Comparison of mean FH-SN between long face and short face
The inclination of anterior cranial base FH-SN was estimated for both long face and short face. The angle was ranging from 1 to 12 in both the faces. The mean value in long face was 6.7 and in short face it was 6.75, a small difference. Even the standard deviation of the two groups was somewhat similar. While comparing the two we could see that there was no significant difference between those two groups (p = 0.961) [Table 7].
Comparison of mean FH-S-Ba between long face and short face
The inclination of posterior crane base was estimated and the mean value at short face was 58.6 with the standard deviation of 4.893. The values range from 51 to 69. Whereas in case of long face, the mean value was 59.7 with the standard deviation of 3.672 and it ranges from 53 to 66. The mean difference between the long face and short face with regard to the angle FH-S-Ba was not significant (p = 0.426) [Table 8].

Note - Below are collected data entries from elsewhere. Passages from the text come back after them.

-- ==== Sys2Proof/Laws/Binary32.lean ====
section
/-! SUPPORT. Binary32 magnitudes: rounding to a precision is exact on what fits it, never passes a value that fits, and errs
by at most half a unit; magnitudes rise with their bit patterns; and so the subtraction loop of R150 and the scan of R275
end within the bounds they are given (log 15). -/

namespace Sys2Proof.Machine

/-- A magnitude that has at most `p` significant bits. -/
def Fits (p n : Nat) : Prop := ∃ m k, n = m * 2 ^ k ∧ m < 2 ^ p

theorem fits_zero (p : Nat) : Fits p 0 := ⟨0, 0, by simp, Nat.two_pow_pos p⟩

theorem fits_of_lt {p n : Nat} (h : n < 2 ^ p) : Fits p n := ⟨n, 0, by simp, h⟩

theorem Fits.mono {p q n : Nat} (h : Fits p n) (hpq : p ≤ q) : Fits q n := by
  obtain ⟨m, k, hn, hm⟩ := h
  exact ⟨m, k, hn, Nat.lt_of_lt_of_le hm (Nat.pow_le_pow_right (by omega) hpq)⟩

/-- The rounding, spelled out where the number has more than `p` bits. -/
theorem roundSig_long (p n : Nat) (h : p < Nat.log2 n + 1) (hn : n ≠ 0) :
    ∃ u, u = 2 ^ (Nat.log2 n + 1 - p) ∧
      ((roundSig p n = n / u * u ∧ n % u ≤ u / 2) ∨ (roundSig p n = (n / u + 1) * u ∧ u / 2 ≤ n % u)) := by
  refine ⟨_, rfl, ?_⟩
  have hlen : ¬ (Nat.log2 n + 1 ≤ p) := by omega
  simp only [roundSig, hn, if_false, hlen]
  split
  · rename_i hc
    refine .inr ⟨rfl, ?_⟩
    rcases hc with hc | hc <;> omega
  · rename_i hc
    refine .inl ⟨rfl, ?_⟩
    simp only [not_or] at hc
    omega

theorem roundSig_short (p n : Nat) (h : n = 0 ∨ Nat.log2 n + 1 ≤ p) : roundSig p n = n := by
  rcases h with rfl | h
  · simp [roundSig]
  · by_cases h0 : n = 0
    · simp [roundSig, h0]
    · simp only [roundSig, h0, if_false, if_pos h]

/-- What fits `p` bits is rounded to itself. -/
theorem roundSig_exact {p n : Nat} (h : Fits p n) : roundSig p n = n := by
  obtain ⟨m, k, hn, hm⟩ := h
  by_cases h0 : n = 0
  · exact roundSig_short p n (.inl h0)
  by_cases hs : Nat.log2 n + 1 ≤ p
  · exact roundSig_short p n (.inr hs)
  obtain ⟨u, hu, hr⟩ := roundSig_long p n (by omega) h0
  have hk : Nat.log2 n + 1 - p ≤ k := by
    have h1 : n < 2 ^ (p + k) := by
      rw [hn, Nat.pow_add]; exact Nat.mul_lt_mul_of_pos_right hm (Nat.two_pow_pos k)
    have h2 := (Nat.log2_lt h0).mpr h1
    omega
  have hd : u ∣ n := by
    rw [hn, hu]; exact Dvd.dvd.mul_left (Nat.pow_dvd_pow 2 hk) m
  have hu1 : 2 ≤ u := by
    rw [hu]
    calc 2 = 2 ^ 1 := rfl
      _ ≤ _ := Nat.pow_le_pow_right (by omega) (by omega)
  have hmod : n % u = 0 := Nat.mod_eq_zero_of_dvd hd
  rcases hr with ⟨hr, _⟩ | ⟨_, hh⟩
  · rw [hr, Nat.div_mul_cancel hd]
  · rw [hmod] at hh; omega

/-- Rounding never falls below a value that fits and is not above the number. -/
theorem le_roundSig {p n v : Nat} (hv : Fits p v) (h : v ≤ n) : v ≤ roundSig p n := by
  by_cases h0 : n = 0
  · rw [roundSig_short p n (.inl h0)]; exact h
  by_cases hs : Nat.log2 n + 1 ≤ p
  · rw [roundSig_short p n (.inr hs)]; exact h
  obtain ⟨u, hu, hr⟩ := roundSig_long p n (by omega) h0
  have hlow : n / u * u ≤ roundSig p n := by
    rcases hr with ⟨hr, _⟩ | ⟨hr, _⟩ <;> rw [hr]
    exact Nat.mul_le_mul_right u (Nat.le_succ _)
  by_cases hv2 : v ≤ n / u * u
  · exact Nat.le_trans hv2 hlow
  exfalso
  obtain ⟨m, k, hvm, hm⟩ := hv
  have hup : 0 < u := by rw [hu]; exact Nat.two_pow_pos _
  have hn1 : 2 ^ Nat.log2 n ≤ n := Nat.log2_self_le h0
  have hqu : 2 ^ Nat.log2 n ≤ n / u * u := by
    by_cases hp : p = 0
    · subst hp
      have : m = 0 := by omega
      subst this
      simp only [Nat.zero_mul] at hvm
      omega
    · have e : 2 ^ Nat.log2 n = 2 ^ (p - 1) * u := by
        rw [hu, ← Nat.pow_add]; congr 1; omega
      have hq : 2 ^ (p - 1) ≤ n / u := by
        rw [Nat.le_div_iff_mul_le hup, ← e]; exact hn1
      rw [e]; exact Nat.mul_le_mul_right u hq
  have hk : Nat.log2 n + 1 - p ≤ k := by
    have h1 : v < 2 ^ (p + k) := by
      rw [hvm, Nat.pow_add]; exact Nat.mul_lt_mul_of_pos_right hm (Nat.two_pow_pos k)
    have h2 : 2 ^ Nat.log2 n < 2 ^ (p + k) := by omega
    have := (Nat.pow_lt_pow_iff_right (by omega : 1 < 2)).mp h2
    omega
  obtain ⟨j, hj⟩ : u ∣ v := by rw [hvm, hu]; exact Dvd.dvd.mul_left (Nat.pow_dvd_pow 2 hk) m
  have h1 : n / u < j := by
    by_contra hle
    have : u * j ≤ u * (n / u) := Nat.mul_le_mul_left u (by omega)
    rw [Nat.mul_comm (n / u) u] at hv2
    omega
  have h2 : u * (n / u + 1) ≤ u * j := Nat.mul_le_mul_left u h1
  have h3 := Nat.div_add_mod n u
  have h4 := Nat.mod_lt n hup
  rw [Nat.mul_add, Nat.mul_one] at h2
  omega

Comparison of mean FH-S-Se between long face and short face
The angle formed by Sphenoid bone to the Frankfort horizontal was estimated for both the long face and short face. The values were distributed from 2 to 16. The mean FH-S-Se angle in long face was 9.15 with the standard deviation of 3.167. Similarly, the mean angle of short face was 8.9 with the standard deviation of 3.329. The difference between the mean angle was not statistically significant (p = 0.809) [Table 9].
Discussion | |  |
Cranial base is considered very important in for growth of itself and the surrounding bones. Growth of maxilla occurs in forward and down ward direction because of secondary displacement. Various studies have stated that anterior cranial base as a reference plane as growth of Sella-Nasion plane completes first and is stable throughout growth.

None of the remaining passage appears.